The great part about the internet is that when companies mess up in 2016, they get the backlash and we get the lesson.
The internet marketing world is ablaze with the recent email from AppSumo – a well-respected company known for its compelling content and for its voice.
In selling a product called the “Pocket Tripod,” AppSumo included the following line:
We’ve all taken a photo or video that looks like Michael J. Fox was behind the lens.
I’m not going to delve into the details of whether or not this was a “career-ending insensitive insult” or “political correctness gone awry” — both of which I’ve seen on various boards.
Instead, let’s look at how this might have happened.
The risk of using “Friend at the Bar” voice
I don’t have inside knowledge of the situation. But, I have worked at content companies similar in size and notoriety as AppSumo.
And the truth is, I’ve narrowly escaped and narrowly not-escaped similar issues (those are stories for another day).
Here’s one way this might have gone down:
- Junior writer tries to get the flippant, fun tone of AppSumo and write memorable content. He makes a joke that in a vacuum or with friends might sound funny.
- Editor misses the 8-word offensive part.
- Tech person reads it the next day, notices, chuckles and thinks… “hmmm… that’s a little over the line, but what do I know, I’m not on the content team.”
- Post goes live
- Shitstorm ensues
- Noah Kagan (AppSumo’s founder) and team are alerted and now have to do damage control.
- Noah takes the biggest action he can think of… forfeit all profits from the debacle even though this product may have unusually high sales.
This is why a rock-solid editorial process is key. When you write alone (as I spoke about in the “tone” section here), no one catches those things that sound ok in your head, but not-so-great on paper.
“Friend at the Bar” is a very effective voice to use, but also poses a risk… you don’t want to be that jerk at the bar.
This is why newspaper articles get looked at by no less than 3 editors before going live. Especially charged articles are reviewed by entire editorial boards or committees.
This was AppSumo’s first mistake. A forgivable one, I believe. And one to which they admitted.
What I want to talk about is the second mishap.
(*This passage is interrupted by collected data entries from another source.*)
/-- A write of a named word but `CMD` does to the state what the register map says. -/
theorem step_write_named (hb : s.status.busy = false) {p : Nat × State}
    (hp : p ∈ windowWrites { s with events := rest } v) :
    step { s with events := Event.write p.1 4 v :: rest } = .next p.2 := by
  rw [windowWrites_eq] at hp
  obtain ⟨q, hq, rfl⟩ := List.mem_map.mp hp
  have hmem : q ∈ registerMap := List.mem_of_mem_tail hq
  have hr : registerAt Config.params q.1 = q.2 := registerAt_named _ hmem
  have hne : q.2 ≠ .cmd := (by decide : ∀ x ∈ registerMap.tail, x.2 ≠ .cmd) q hq
  have hdef : definedAccess q.1 4 = true := definedAccess_named (List.mem_map_of_mem hmem)
  rw [step_write_of_idle hdef hb (by rw [hr]; exact hne), hr]

/-- A write of a block word writes that word of the block store. -/
theorem step_write_blockWords (hb : s.status.busy = false) {j : Nat} (hj : j < Config.nblkMax) :
    step { s with events := Event.write (0x80000 + 8 * j) 4 v :: rest } =
      .next { s with events := rest, mem := writeWord s.mem (blkAddr j) v } ∧
    step { s with events := Event.write (0x80000 + 8 * j + 4) 4 v :: rest } =
      .next { s with events := rest, mem := writeWord s.mem (blkAddr j + 4) v } := by
  have hHi := registerAt_blkHi Config.params hj
  have hLo := registerAt_blkLo Config.params hj
  constructor
  · rw [step_write_of_idle (definedAccess_block (by omega) (by omega)) hb (by simp [hHi]), hHi,
      writeReg]
  · rw [step_write_of_idle (definedAccess_block (by omega) (by omega)) hb (by simp [hLo]), hLo,
      writeReg]

end

theorem readBlock_writeWord_hi {m : Memory} (h : Memory.wf m) (j : Nat) (v : Word) :
    readBlock (writeWord m (blkAddr j) v) j = v ++ (readBlock m j).extractLsb' 0 32 := by
  rw [readBlock, readBlock, extract_append_low, readWord_writeWord_same h,
    readWord_writeWord_of_ne h _ _ (.inr (Nat.le_refl _))]

theorem readBlock_writeWord_lo {m : Memory} (h : Memory.wf m) (j : Nat) (v : Word) :
    readBlock (writeWord m (blkAddr j + 4) v) j = (readBlock m j).extractLsb' 32 32 ++ v := by
  rw [readBlock, readBlock, extract_append_high, readWord_writeWord_same h,
    readWord_writeWord_of_ne h _ _ (.inl (Nat.le_refl _))]

/-- Settles O47: the named words by the register map, the block words by the laws of the block store. -/
theorem writesChangeExactlyTheirWord : Obligations.WritesChangeExactlyTheirWord := by
  intro s v rest hb
  refine ⟨fun p hp => step_write_named hb hp, fun hwf j hj => ?_⟩
  obtain ⟨hHi, hLo⟩ := step_write_blockWords (v := v) (rest := rest) hb hj
  exact ⟨_, _, hHi, hLo, readBlock_writeWord_hi hwf j v, readBlock_writeWord_lo hwf j v,
    fun a ha => readByte_writeWord_of_ne hwf _ _ ha, fun a ha => readByte_writeWord_of_ne hwf _ _ ha, rfl, rfl⟩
The apology letter.
AppSumo’s over-correction: Why abandoning voice was a terrible idea
We need to sincerely apologize for our distasteful joke in yesterday’s email.
Michael J. Fox has long been one of our favorite actors. We deeply admire his will to overcome Parkinson’s and have always respected his ability to bring awareness to his situation through humor.
In our poor attempt at imitative humor, we crossed the line and in the process offended many of you, our Sumo-ling family.
It was by no means in our intention to belittle a disease as serious as Parkinson’s – a condition that affects nearly 10 million people around the world. There were a thousand other ways to crack that particular joke and it’s unfortunate that we chose the one we did.
While we know this is only a first step, we are donating all the profits from the Pocket Tripod offer directly to The Michael J. Fox Foundation for Parkinson’s Research.
We are also updating our email review process to make sure this never happens again.
Once again, our deepest apologies, and we promise to do better next time.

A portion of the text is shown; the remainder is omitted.